▶ [WORK ORDER] All records should be written out again exactly.

▶ [DATA]

%%

/-- Settles O41: no step of the walker is taken out of turn; the scan step by the entry found and the place for the
report. -/
theorem scanStepPassesEntry : Obligations.ScanStep := by
  refine ⟨fun s => ?_, fun s j f remaining walker grant => ?_⟩
  · intro w ungranted
    refine ⟨fun out => ?_, fun out => ?_, fun out => ?_⟩
    · by_cases runs : ∃ slot c, w = .running (.purge slot c)
      · obtain ⟨slot, c, walker⟩ := runs
        have no : granted (settle s).arbiter .walker = false := out.resolve_right fun not => not slot c walker
        rw [exec_purgeStep walker, no]; rfl
      · simp only [exec, execPurgeStep]
        split
        · next slot c walker => exact absurd ⟨slot, c, walker⟩ runs
        all_goals rfl
    · by_cases runs : ∃ j f remaining changed filtered, w = .running (.recode j f remaining changed filtered)
      · obtain ⟨j, f, remaining, changed, filtered, walker⟩ := runs
        have no : granted (settle s).arbiter .walker = false := out.resolve_right fun not => not j f remaining changed filtered walker
        rw [exec_recodeStep walker, no]; rfl
      · simp only [exec, execRecodeStep]
        split
        · next j f remaining changed filtered walker => exact absurd ⟨j, f, remaining, changed, filtered, walker⟩ runs
        all_goals rfl
    · by_cases runs : ∃ j f remaining, w = .running (.scan j f remaining)
      · obtain ⟨j, f, remaining, walker⟩ := runs
        have no : granted (settle s).arbiter .walker = false := out.resolve_right fun not => not j f remaining walker
        rw [exec_scanStep walker, no]; rfl
      · simp only [exec, execScanStep]
        split
        · next j f remaining walker => exact absurd ⟨j, f, remaining, walker⟩ runs
        all_goals rfl
  · intro u found ends
    have stepped {t : State} (on : scanOn j f remaining u = t) : exec .scanStep s = .next (releasePort t) := by
      rw [exec_scanStep walker, if_pos grant, on]
    have ended {left : Nat} {exhausted : Bool} {hit : Option (Nat × Nat)}
        (on : scanOn j f remaining u = endWithReport (.scan j.tag j.output j.first left exhausted hit) u) :
        ends left exhausted hit := by
      simp only [ends]
      split
      · next free => exact ⟨_, rfl, stepped (on.trans (endWithReport_free free))⟩
      · next full => exact stepped (on.trans (endWithReport_held full))
    refine ⟨fun none => ended ?_, fun e isFound => ?_⟩
    · have absent : entryFrom f (u.list j.output) = .none := none
      rw [scanOn, absent]
    · have entry : entryFrom f (u.list j.output) = some e := isFound
      intro v
      refine ⟨fun hit => ended ?_, fun passed last => ended ?_, fun passed more => stepped ?_⟩
      · rw [scanOn, entry]; exact if_pos hit
      · rw [scanOn, entry]; exact (if_neg (not_not.2 passed)).trans (if_pos last)
      · rw [scanOn, entry]; exact (if_neg (not_not.2 passed)).trans (if_neg more)

/-- A take is due: IDLE, a burst waits, and one of the 8 places is free (R150). -/
theorem takeDue_iff (s : State) : takeDue s = true ↔ s.proc = none ∧ s.inbound ≠ [] ∧ s.replies.length < 8 := by
  cases proc : s.proc <;> cases inbound : s.inbound <;>
    simp [takeDue, proc, inbound, State.placeFree, State.reserved, Config.replyPlaces]

/-- Settles O42: the posting of a held report, and the take of the head burst. -/
theorem heldReportAndBurstTake : Obligations.HeldReportAndBurstTake := by
  intro s u
  refine ⟨fun r holds free => ?_, fun not => ?_, fun b rest idle queue room => ?_, fun not => ?_⟩
  · intro posted
    have post : exec .heldReportPost s = .next (startIfDue posted) :=
      congrArg Host.Outcome.next (postIfDue_of_holding holds free)
    refine ⟨post, fun none => post.trans (congrArg Host.Outcome.next (startIfDue_stays (.inr none))), _, post, rfl, ?_⟩
    obtain ⟨_, _, _, _, eq⟩ := startIfDue_shape posted
    rw [eq]
  · have notDue : postDue u = false := by
      rcases not with other | full
      · unfold postDue; split
        · next r holds => exact absurd holds (other r)
        all_goals rfl
      · unfold postDue; split
        · exact full
        all_goals rfl
    exact congrArg Host.Outcome.next (postIfDue_of_not u notDue)
  · have due : takeDue u = true := (takeDue_iff u).2 ⟨idle, by simp [queue], room⟩
    have take : exec .burstTake s = .next (proceed (burstStart b) { u with inbound := rest }) := by
      refine congrArg Host.Outcome.next ((if_pos due).trans ?_)
      rw [takeBurst, queue]
    exact ⟨_, take, proceed_goes _ _⟩
  · have notDue : ¬takeDue u = true := by
      rw [takeDue_iff]
      rintro ⟨idle, queued, room⟩
      rcases not with busy | empty | full
      · exact busy idle
      · exact queued empty
      · omega
    exact congrArg Host.Outcome.next (if_neg notDue)

end Sys2Proof.Machine
end

section
/-! PROOFS. Event counting (R173, R178): the four counters, and the reports that they offer to the urgent slot. -/
namespace Sys2Proof.Machine

/-- The alert of a counter that comes to 2^31. -/
def alertOf (e : Event) (k : Nat) : Urgent := .alert k e 0x80000000#32

/-- The counters of a list that one more occurrence takes to 2^31. -/
def alerting (e : Event) (s : State) (l : List Nat) : List Nat :=
  l.filter fun k => decide ((s.counter k).select = e ∧ (s.counter k).value = 0x7FFFFFFF#32)

/-- Reports offered to the urgent slot one after the other. -/
def offers (us : List Urgent) (s : State) : State := us.foldl (fun t u => offerUrgent u t) s

theorem offerUrgent_counters (u : Urgent) (s : State) (cs : Tab Counter) :
    offerUrgent u { s with counters := cs } = { offerUrgent u s with counters := cs } := by
  cases urgent : s.urgent <;> simp only [offerUrgent, urgent]

theorem offers_counters (us : List Urgent) (cs : Tab Counter) : ∀ s : State,
    offers us { s with counters := cs } = { offers us s with counters := cs } := by
  induction us with
  | nil => exact fun _ => rfl
  | cons u us ih => intro s; simp only [offers, List.foldl_cons, offerUrgent_counters]; exact ih _

/-- A slot that holds a report keeps it, and each offer adds 1 to the further count up to 255 (R173). -/
theorem offers_occupied {r : Urgent} (us : List Urgent) : ∀ s : State, s.urgent = some r → s.further ≤ 255 →
    (offers us s).urgent = some r ∧ (offers us s).further = min 255 (s.further + us.length) := by
  induction us with
  | nil => intro s holds most; exact ⟨holds, by simp only [offers, List.foldl_nil, List.length_nil]; omega⟩
  | cons u us ih =>
    intro s holds most
    have offered : offerUrgent u s = { s with further := min 255 (s.further + 1) } := by unfold offerUrgent; rw [holds]
    obtain ⟨kept, counted⟩ := ih { s with further := min 255 (s.further + 1) } holds (Nat.min_le_left ..)
    simp only [offers, List.foldl_cons, offered]
    refine ⟨kept, counted.trans ?_⟩
    simp only [List.length_cons]; omega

%%

▶ [EXERCISE SOLUTION]
/-- Settles O41: no step of the walker is taken out of turn; the scan step by the entry found and the place for the
report. -/
theorem scanStepPassesEntry : Obligations.ScanStep := by
  refine ⟨fun s => ?_, fun s j f remaining walker grant => ?_⟩
  · intro w ungranted
    refine ⟨fun out => ?_, fun out => ?_, fun out => ?_⟩
    · by_cases runs : ∃ slot c, w = .running (.purge slot c)
      · obtain ⟨slot, c, walker⟩ := runs
        have no : granted (settle s).arbiter .walker = false := out.resolve_right fun not => not slot c walker
        rw [exec_purgeStep walker, no]; rfl
      · simp only [exec, execPurgeStep]
        split
        · next slot c walker => exact absurd ⟨slot, c, walker⟩ runs
        all_goals rfl
    · by_cases runs : ∃ j f remaining changed filtered, w = .running (.recode j f remaining changed filtered)
      · obtain ⟨j, f, remaining, changed, filtered, walker⟩ := runs
        have no : granted (settle s).arbiter .walker = false := out.resolve_right fun not => not j f remaining changed filtered walker
        rw [exec_recodeStep walker, no]; rfl
      · simp only [exec, execRecodeStep]
        split
        · next j f remaining changed filtered walker => exact absurd ⟨j, f, remaining, changed, filtered, walker⟩ runs
        all_goals rfl
    · by_cases runs : ∃ j f remaining, w = .running (.scan j f remaining)
      · obtain ⟨j, f, remaining, walker⟩ := runs
        have no : granted (settle s).arbiter .walker = false := out.resolve_right fun not => not j f remaining walker
        rw [exec_scanStep walker, no]; rfl
      · simp only [exec, execScanStep]
        split
        · next j f remaining walker => exact absurd ⟨j, f, remaining, walker⟩ runs
        all_goals rfl
  · intro u found ends
    have stepped {t : State} (on : scanOn j f remaining u = t) : exec .scanStep s = .next (releasePort t) := by
      rw [exec_scanStep walker, if_pos grant, on]
    have ended {left : Nat} {exhausted : Bool} {hit : Option (Nat × Nat)}
        (on : scanOn j f remaining u = endWithReport (.scan j.tag j.output j.first left exhausted hit) u) :
        ends left exhausted hit := by
      simp only [ends]
      split
      · next free => exact ⟨_, rfl, stepped (on.trans (endWithReport_free free))⟩
      · next full => exact stepped (on.trans (endWithReport_held full))
    refine ⟨fun none => ended ?_, fun e isFound => ?_⟩
    · have absent : entryFrom f (u.list j.output) = .none := none
      rw [scanOn, absent]
    · have entry : entryFrom f (u.list j.output) = some e := isFound
      intro v
      refine ⟨fun hit => ended ?_, fun passed last => ended ?_, fun passed more => stepped ?_⟩
      · rw [scanOn, entry]; exact if_pos hit
      · rw [scanOn, entry]; exact (if_neg (not_not.2 passed)).trans (if_pos last)
      · rw [scanOn, entry]; exact (if_neg (not_not.2 passed)).trans (if_neg more)

/-- A take is due: IDLE, a burst waits, and one of the 8 places is free (R150). -/
theorem takeDue_iff (s : State) : takeDue s = true ↔ s.proc = none ∧ s.inbound ≠ [] ∧ s.replies.length < 8 := by
  cases proc : s.proc <;> cases inbound : s.inbound <;>
    simp [takeDue, proc, inbound, State.placeFree, State.reserved, Config.replyPlaces]

/-- Settles O42: the posting of a held report, and the take of the head burst. -/
theorem heldReportAndBurstTake : Obligations.HeldReportAndBurstTake := by
  intro s u
  refine ⟨fun r holds free => ?_, fun not => ?_, fun b rest idle queue room => ?_, fun not => ?_⟩
  · intro posted
    have post : exec .heldReportPost s = .next (startIfDue posted) :=
      congrArg Host.Outcome.next (postIfDue_of_holding holds free)
    refine ⟨post, fun none => post.trans (congrArg Host.Outcome.next (startIfDue_stays (.inr none))), _, post, rfl, ?_⟩
    obtain ⟨_, _, _, _, eq⟩ := startIfDue_shape posted
    rw [eq]
  · have notDue : postDue u = false := by
      rcases not with other | full
      · unfold postDue; split
        · next r holds => exact absurd holds (other r)
        all_goals rfl
      · unfold postDue; split
        · exact full
        all_goals rfl
    exact congrArg Host.Outcome.next (postIfDue_of_not u notDue)
  · have due : takeDue u = true := (takeDue_iff u).2 ⟨idle, by simp [queue], room⟩
    have take : exec .burstTake s = .next (proceed (burstStart b) { u with inbound := rest }) := by
      refine congrArg Host.Outcome.next ((if_pos due).trans ?_)
      rw [takeBurst, queue]
    exact ⟨_, take, proceed_goes _ _⟩
  · have notDue : ¬takeDue u = true := by
      rw [takeDue_iff]
      rintro ⟨idle, queued, room⟩
      rcases not with busy | empty | full
      · exact busy idle
      · exact queued empty
      · omega
    exact congrArg Host.Outcome.next (if_neg notDue)

end Sys2Proof.Machine
end

section
/-! PROOFS. Event counting (R173, R178): the four counters, and the reports that they offer to the urgent slot. -/
namespace Sys2Proof.Machine

/-- The alert of a counter that comes to 2^31. -/
def alertOf (e : Event) (k : Nat) : Urgent := .alert k e 0x80000000#32

/-- The counters of a list that one more occurrence takes to 2^31. -/
def alerting (e : Event) (s : State) (l : List Nat) : List Nat :=
  l.filter fun k => decide ((s.counter k).select = e ∧ (s.counter k).value = 0x7FFFFFFF#32)

/-- Reports offered to the urgent slot one after the other. -/
def offers (us : List Urgent) (s : State) : State := us.foldl (fun t u => offerUrgent u t) s

theorem offerUrgent_counters (u : Urgent) (s : State) (cs : Tab Counter) :
    offerUrgent u { s with counters := cs } = { offerUrgent u s with counters := cs } := by
  cases urgent : s.urgent <;> simp only [offerUrgent, urgent]

theorem offers_counters (us : List Urgent) (cs : Tab Counter) : ∀ s : State,
    offers us { s with counters := cs } = { offers us s with counters := cs } := by
  induction us with
  | nil => exact fun _ => rfl
  | cons u us ih => intro s; simp only [offers, List.foldl_cons, offerUrgent_counters]; exact ih _

/-- A slot that holds a report keeps it, and each offer adds 1 to the further count up to 255 (R173). -/
theorem offers_occupied {r : Urgent} (us : List Urgent) : ∀ s : State, s.urgent = some r → s.further ≤ 255 →
    (offers us s).urgent = some r ∧ (offers us s).further = min 255 (s.further + us.length) := by
  induction us with
  | nil => intro s holds most; exact ⟨holds, by simp only [offers, List.foldl_nil, List.length_nil]; omega⟩
  | cons u us ih =>
    intro s holds most
    have offered : offerUrgent u s = { s with further := min 255 (s.further + 1) } := by unfold offerUrgent; rw [holds]
    obtain ⟨kept, counted⟩ := ih { s with further := min 255 (s.further + 1) } holds (Nat.min_le_left ..)
    simp only [offers, List.foldl_cons, offered]
    refine ⟨kept, counted.trans ?_⟩
    simp only [List.length_cons]; omega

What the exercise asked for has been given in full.